Dutch December trip

Three days in Amsterdam and the Hague before Christmas

img_3776The Dutch holiday season starts with the arrival of Sinterklaas and Zwarte Piets in early December. We arrived a little later, to spend the last three days before Christmas in the holiday decorated streets of Amsterdam and The Hague. We went along canals with light shows, and we met both whimsical Santas and crowds of last-work-day-before-holiday-cheerful Dutchmen.


We stayed in a friend’s apartment, centrally located but cold due to (typical Dutch) single glazing. Great views, though, to green parrots and lively cycling through Vondelspark. These noisy birds provide Holland with an exotic touch, although the temperature is as low as in Scandinavia.
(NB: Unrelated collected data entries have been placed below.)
-- ==== Sys2Proof/Tests/Slice0.lean ====
section
/-! SUPPORT. Tests: every check of WellFormed refuses a term that is not well formed, and for every statement that has
hypotheses states that meet them, with what the spec says comes of the command there. -/

namespace Sys2Proof.Tests

set_option Elab.async false

open Sys2Proof Sys2Proof.Machine

/-- Does the command end in a next state of which the test holds? -/
def after (i : Instr) (s : State) (q : State → Bool) : Bool :=
  match exec i s with
  | .next t => q t
  | _ => false

/-- Does the command leave the state as it is? -/
def idle (i : Instr) (s : State) : Bool :=
  match exec i s with
  | .next t => t == s
  | _ => false

/-- Fields of registers set to values. -/
def put (l : List (FRef × Nat)) (s : State) : State := l.foldl (fun t e => wr e.1 e.2 t) s

/-- Does an island's queue hold such a record? -/
def logged (isl code arg : Nat) (t : State) : Bool :=
  (feuQueue isl t).any fun r => r.code == BitVec.ofNat 16 code && r.arg == BitVec.ofNat 32 arg && r.island == isl

/-- Has a core such a write in flight? -/
def puts (c : Nat) (t : State) (k : Nat) (g : Tgt) (v : BitVec 56) : Bool := (getPea c t).flight.any fun f => f.left == k && f.tgt == g && f.val == v

/-! ### Well-formed commands -/

/-- A crossbar read. -/
def aRead : XbReq := ⟨0, 0x1000000000, 4, false, false, false, []⟩


theorem test_wellFormed_read : (Instr.xbTransaction aRead 0).wellFormed = true := by decide +kernel
theorem test_wellFormed_master : (Instr.xbTransaction { aRead with master := 0xF } 0).wellFormed = false := by decide +kernel
theorem test_wellFormed_masterPast : (Instr.xbTransaction { aRead with master := 0x22 } 0).wellFormed = false := by decide +kernel
theorem test_wellFormed_empty : (Instr.xbTransaction { aRead with len := 0 } 0).wellFormed = false := by decide +kernel
theorem test_wellFormed_data :
    (Instr.xbTransaction { aRead with write := true, data := [1, 2, 3] } 0).wellFormed = false := by decide +kernel

/-! ### Bundles of a core

The states set D registers, accumulators and pointers of CC0; each theorem checks that the bundle issues there (the hypotheses
of the statements) and what the table of its format gives, worked out by hand. -/

/-- CC0 with registers set. -/
def cc (d : List (Nat × DWord)) (a : List (Nat × Acc56)) (p : List (Nat × BitVec 20)) : State :=
  onPea 144 (fun q => { q with d := d, a := a, p := p }) State.reset

/-- No long move. -/
def noMove : LongMove := ⟨.none, ⟨.x, 0, 0, .plain, 0, 0⟩⟩

/-- ALU slots with register sources and no move. -/
def al (dst a b : Fin 32) : AluSlots := ⟨false, 0, dst, a, b, noMove⟩

/-- ALU slots whose second source is immediate. -/
def ali (dst a b : Fin 32) : AluSlots := ⟨true, 0, dst, a, b, noMove⟩

/-- The hypotheses of the statements about ALU bundles without a move, at CC0. -/
def aluOk (a : AluSlots) (legal : Bool) (s : State) : Bool :=
  issues 144 (fun r => moveChecks 144 legal false a.move.kind a.move.args r) s && rdQ 144 a.astg.val (atIssue 144 s)

/-- D1 is the largest number, D2 is one, D3 the most negative number. -/
def sD : State := cc [(1, 0x7FFFFF), (2, 1), (3, 0x800000)] [] []

/-- CC0 gives D4 this value with these flags. -/
def d4 (v : BitVec 56) (m : BitVec 24) (f : BitVec 56) (t : State) : Bool := puts 144 t 1 (.d 4) v && puts 144 t 1 (.flags m) f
Another great thing about Holland is short distances. We took a train to The Hague for a few hours of nostalgic Christmas shopping and hot stroopwaffels at “the safe Royal Christmas Fair”. (Quote from a tourist guide; and how sad that safety has become a marketing word).


Back in Amsterdam,  streets were crammed with tourists, and we pushed along the canals through narrow shopping streets. Result: Sore feet, should have used those bikes, kindly offered by our friend!


One night, we went to De Hallen, which is an old tram station turned into food stalls with all kinds of food and drinks. We had Vietnamese springrolls, and in the crowd of happy Dutchmen we managed to poach a few seats at the bar. A small choir entertained with Christmas carols: The conductor was blind, the pianist had no legs, and their voices were not impressive, but they were a cheerful bunch.

img_3773We strolled through De Negen Straatjes  (nine streets) with little quirky shops and had a coffee, yes plain coffee, on our way back. Next morning, infected by the relaxed and cheerful Amsterdam atmosphere, loaded with clog slippers, kruidnoten (bisquits), and presents, we flew back home to celebrate Christmas in Denmark.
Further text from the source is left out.